写给妈妈的一封信
妈妈:
你送我到学校门口, 我顺着人流走进考场, 没有回望, 我能够想象你眼神里复杂的情绪,我想我还是走得淡定一点吧。
可是眼前的漫画却让我思绪翻滚。
一个孩子第一次考试 100分, 脸上一个吻印, 第二次考了 98分, 脸上一个掌痕; 另一个孩子第一次考试 55分, 脸上一个掌痕, 第二次考试 61分, 脸上一个吻印。
我想的是, 第三次呢?第四次呢?只要分数有波动, 孩子的待遇就有波动。
按通常意义, 第一个小孩是优生吧, 第二个算是很普通的学生吧, 可是全都生活在被分数控制的世界里,悲喜交替,无处可逃。
我有些不安, 妈妈, 那个对孩子又打又亲的人是谁呢?她可能是你吗?她正是你对吧?求学十二年,你没少亲我,也没少骂我,有时甚至“啪啪啪”!你引用我老师的话说我“要成为优质的做题机器”, 可是我的老师总会接着说“更要成为优质的人”啊。

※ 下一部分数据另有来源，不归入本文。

/-- A branch whose condition has no answer is refused (R205). -/
theorem exec_bran_of_condHolds_none {s : State} {c : Cond} (h : s.condHolds c = none) (k : Nat) :
    exec (.bran c k) s = .refused (.illFormed .conditionGeNotSupplied) := by
  change s.whenCond c _ = _
  rw [State.whenCond, h]

/-- `>=` is answered by its truth table where that and `AluCV(CMP)` are supplied (R205, log 13). -/
theorem State.condHolds_ge {s : State} {t : BitVec 16} {r : CVRule} (ht : s.params.condGE = some t)
    (hr : s.params.aluCV.cmp = some r) : s.condHolds .ge = some (s.sr.lookup t) := by
  rw [State.condHolds, geTest_eq_some.2 ⟨ht, by rw [hr]; rfl⟩, Option.map_some]

/-- `>=` has no answer where one of the two is missing (R205). -/
theorem State.condHolds_ge_none {s : State} (h : s.params.condGE = none ∨ s.params.aluCV.cmp = none) :
    s.condHolds .ge = none := by
  rw [State.condHolds, geTest_eq_none.2 h, Option.map_none]

/-- Settles O41, by the answer of each condition. -/
theorem branGoesWhereConditionSays : Obligations.BranGoesWhereConditionSays := by
  refine fun s k => ⟨exec_bran_of_condHolds (c := .always) rfl k, exec_bran_of_condHolds (c := .eq) rfl k, ?ne,
    exec_bran_of_condHolds (c := .ns) rfl k, fun t r ht hr => exec_bran_of_condHolds (State.condHolds_ge ht hr) k,
    fun h => exec_bran_of_condHolds_none (State.condHolds_ge_none h) k⟩
  case ne => simpa using exec_bran_of_condHolds (s := s) (c := .ne) rfl k

end Sys2Proof.Machine

/-! PROOF. What is refused and what stops (60_exceptions.md R221, R222): the program check of each kind of statement,
the stops of an admitted one, and the check of what the assembler accepts. -/

namespace Sys2Proof.Machine

/-! ### The program check -/

/-- The first reason against a carrier under a condition: its condition, its immediate, its count register (R221,
log 19). -/
theorem illFormed?_carrierUnder (p : Params) (h : Carrier) (c : Cond) (sro : Override) (sh : Shift) :
    (carrierUnder c sro sh h).illFormed? p = (checkNonBranch c).or ((checkCarrier h).or (checkShift p sh)) := by
  cases h <;> rfl

theorem illFormed?_instr (p : Params) (h : Carrier) (sro : Override) (sh : Shift) :
    (h.instr sro sh).illFormed? p = (checkCarrier h).or (checkShift p sh) := by
  rw [h.instr_eq_carrierUnder, illFormed?_carrierUnder]
  rfl

/-- A row of ST or SO and SHFT are checked as the instruction whose words they share (R75, R100). -/
theorem illFormed?_core (p : Params) (i : Instr) : i.core.illFormed? p = i.illFormed? p := by
  cases i
  case stNone | stLsl | stLsr | stAsl | stAsr | stRtl | stRtr | stReserved | soLiteral | soRegister =>
    exact illFormed?_instr p _ _ _
  all_goals rfl

theorem checkNonBranch_of_ne_always {c : Cond} (h : c ≠ .always) : checkNonBranch c = some .conditionOnNonBranch := by
  cases c with
  | always => exact absurd rfl h
  | eq | ne | ns | ge => rfl

theorem checkImm_eq_none_iff {imm : Word} : checkImm imm = none ↔ imm.toNat ≤ 127 := by
  simp [checkImm]

/-- A carrier is checked by its immediate, if it has one (R66). -/
theorem checkCarrier_eq_bind (h : Carrier) : checkCarrier h = (carrierImm h).bind checkImm := by
  cases h <;> rfl

/-- A count register is asked for by SO = 1 under the six types that shift (R108, R222). -/
theorem checkShift_register (p : Params) {st : ShiftType} (h0 : st ≠ .noShift) (hr : st ≠ .reserved) (sc : BitVec 4) :
    checkShift p ⟨st, .register, sc⟩ =
      if (regOfNumber p.regIndex sc).isSome then none else some .countRegisterNotAdmitted := by
  cases st with
  | noShift => exact absurd rfl h0
  | reserved => exact absurd rfl hr
  | lsl | lsr | asl | asr | rtl | rtr => rfl

theorem checkShift_literal (p : Params) (st : ShiftType) (sc : BitVec 4) : checkShift p ⟨st, .literal, sc⟩ = none := by
  cases st <;> rfl

/-- `>=` passes the check exactly when its test is supplied (R205). -/
theorem checkBranchCond_ge_eq_none_iff (p : Params) :
    checkBranchCond p .ge = none ↔ ¬ (p.condGE = none ∨ p.aluCV.cmp = none) := by
  rw [← geTest_eq_none]
  cases h : p.geTest <;> simp [checkBranchCond, h]

/-! ### What a step refuses -/

/-- A statement with a reason against it is refused for that reason (R221). -/
theorem step_of_illFormed {s : State} {i : Instr} {why : IllFormed} (hi : s.prog[s.pc]? = some i)
    (hw : i.illFormed? s.params = some why) : step s = .refused (.illFormed why) := by
  simpa [hi, hw] using step_cases s

/-- Settles O43: each clause names the first reason of the check. -/
theorem stepRefusesWhatTheCheckRefuses : Obligations.StepRefusesWhatTheCheckRefuses := by
  refine ⟨fun _ _ _ => step_of_illFormed, fun s h c sro sh hc hi => step_of_illFormed hi ?condition,
    fun s h sro sh imm himm hbig hi => step_of_illFormed hi ?immediate,
    fun s h sro st sc himm h0 hr hsc hi => step_of_illFormed hi ?countRegister,
    fun s m rd off hoff hi => step_of_illFormed hi (if_neg hoff), fun s k hge hi => step_of_illFormed hi ?ge⟩
  case condition => rw [illFormed?_carrierUnder, checkNonBranch_of_ne_always hc, Option.some_or]
  case immediate =>
    have hcheck : checkImm imm = some .immediateOutOfRange := if_neg (Nat.not_le.2 hbig)
    rw [illFormed?_instr, checkCarrier_eq_bind, himm, Option.bind_some, hcheck, Option.some_or]
  case countRegister =>
    have hcheck : checkCarrier h = none := by
      rw [checkCarrier_eq_bind, Option.bind_eq_none_iff]
      exact fun imm hh => checkImm_eq_none_iff.2 (himm imm hh)
    rw [illFormed?_instr, hcheck, Option.none_or, checkShift_register _ h0 hr, hsc]
    rfl
  case ge =>
    change checkBranchCond s.params .ge = _
    rw [checkBranchCond, geTest_eq_none.2 hge]
    rfl

/-! ### What faults -/

/-- Settles O14: the shift stage faults, and every one of these instructions runs it. -/
theorem countOutOfRangeFaults : Obligations.CountOutOfRangeFaults := by
  intro s h sro sc rc st hp hrc hw
  have hcount : ∀ st, st ≠ .noShift → st ≠ .reserved →
      ShiftFaults s ⟨st, .register, sc⟩ (.shiftCountOutOfRange (s.getReg rc)) :=
    fun st h0 hr => .inr ⟨h0, hr, rfl, hp, rc, hrc, hw, rfl⟩
  have hrow : ∀ st, st ≠ .noShift → st ≠ .reserved →
      carrierStep h sro ⟨st, .register, sc⟩ s = .fault (.shiftCountOutOfRange (s.getReg rc)) :=
    fun st h0 hr => carrierStep_of_shiftFaults (hcount st h0 hr) h sro
  refine ⟨fun h0 hr => ⟨exec_carrier_of_shiftFaults (hcount st h0 hr) h sro, hrow st h0 hr, fun rd =>
      State.aluStep_of_shiftFaults (hcount st h0 hr) .orr (some rd) rd (.imm 0) .s⟩,
    hrow .lsl ?_ ?_, hrow .lsr ?_ ?_, hrow .asl ?_ ?_, hrow .asr ?_ ?_, hrow .rtl ?_ ?_, hrow .rtr ?_ ?_,
    exec_carrier_of_shiftFaults (.inl ⟨rfl, rfl⟩) h sro⟩ <;> decide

可是妈妈,你似乎简单了些,在陪伴我的路上,你的眼里似乎只有我的分数了, 仿佛那就是我整个人的价值体现。
是的我从小就会读书, 就会考试, 就是你昂首挺立笑傲江湖的“资本”; 是的我知道好成绩的意义, 它会让我更受宠爱和欣赏, 它会让你更有成就和尊严, 它会改写我们家的处境和命运, 它会让我更便捷地获得人世间物质和精神的享受……诸如此类。
可是长大后目睹你因此而生的悲喜, 我常常觉得是那么遥远。
你呢?你有没有发现我越来越长的睫毛下, 有更多的委屈?有没有发现我越走越快的脚步里, 有更多的趔趄?你可知道, 我会夜半, 无言独上西楼,看月色如钩?你可知道,我会断鸿声里,栏杆拍遍,叹“无人会, 登临意”?有时候竟至怒发冲冠, 仰天长啸?甚或“长太息兮以掩涕兮, 哀民生之多艰”?
你一直告诉我你爱我如命,所以我听话,我听你的话,不问他事,不贪享乐,不玩手机, 不打排球, 不弹我好的吉他, 不看我爱的武侠……我力求考得高一点再高一点,可是卷面有难有易,精神有奋有颓,也有失误比别人考得低的时候,还有命运捉弄人的时
候。
记得初二下学期期中考数学, 120分我考了 86分,回家后告诉你你脸色立变, 不只是你, 我爸他让我跪下思过, 我不跪他一个巴掌甩过来, 我一下趴到地上, 那夜我跪了两个小时, 可是第二天老师告诉你说少加了我 30分,加上我还是全年级第一,回到家你一把搂过我亲了又亲,可是我的小小的心冰冰凉凉。
妈妈,我无法承受,这是我生命中无法承受之重,你知道吗? 我曾试着与你们沟通可是无效, 我羡慕我的同桌李某某, 他成绩平平可是说起父母却眉飞色舞, 我更羡慕那些书里知道的大师和他们的孩子。
鲁迅让他的儿子周海婴“完全的解放”, “顺其自然, 极力不多给他打击, 甚或不拂逆他的喜爱”; 梁启超对他的女儿说“未能立进大学有什么要紧”说“天下事尽自己力量去做便是天下第一等人物”; 梁培宽追忆父亲梁漱溟时说父亲的教育是“信任且开放式的”,有一次他考了 59分,他拿着补考通知书给父亲看,父亲只一眼就还给儿子, 那意思是“自己的事情自己负责”……这些小孩受了信任与激励, 后来都有了出息。
妈妈,你可知道我羡慕他们?
三个月前,百日誓师之后,一天下午放学,学校广播里传来朴树的歌:“当你仍然还在幻想 /你的明天,它会好吗?还是更烂 /对我而言,是另一天 /我曾经毁了
我的一切, 只想永远地离开 /我曾经堕入无边黑暗, 想挣扎无法自拔 /我曾经像你像他像那野草野花 /绝望着渴望着,也哭也笑也平凡着……”我越走越慢,走到校门口突然泪奔, 那天我索性在湖边哭得昏天黑地像一个英雄, 哭完我安静地回到教室晚自习。
妈妈,这是你不知道的。
有人抨击当代中国教育, 说是天才教育, 而所谓天才教育结果多半不是把一个普通资质的人培养成了天才, 而是把他扭曲成了高不成低不就的畸形儿。
我自问我尚不是畸形儿,妈妈,我为此感到庆幸,可是令我不安的是,我一样被卷在了这样的教育里了,我不知道的是我的明天,它会好吗?我们的明天,它会好吗? 妈妈,我仍然愿意考一个高一点的分数,用它来回报你。
不过,明天之后,不管我考了多少分,你和爸爸都能高高兴兴地庆祝我高中毕业了,好
吗?
您永远的女儿:~ 2016年 6月 7日于考场。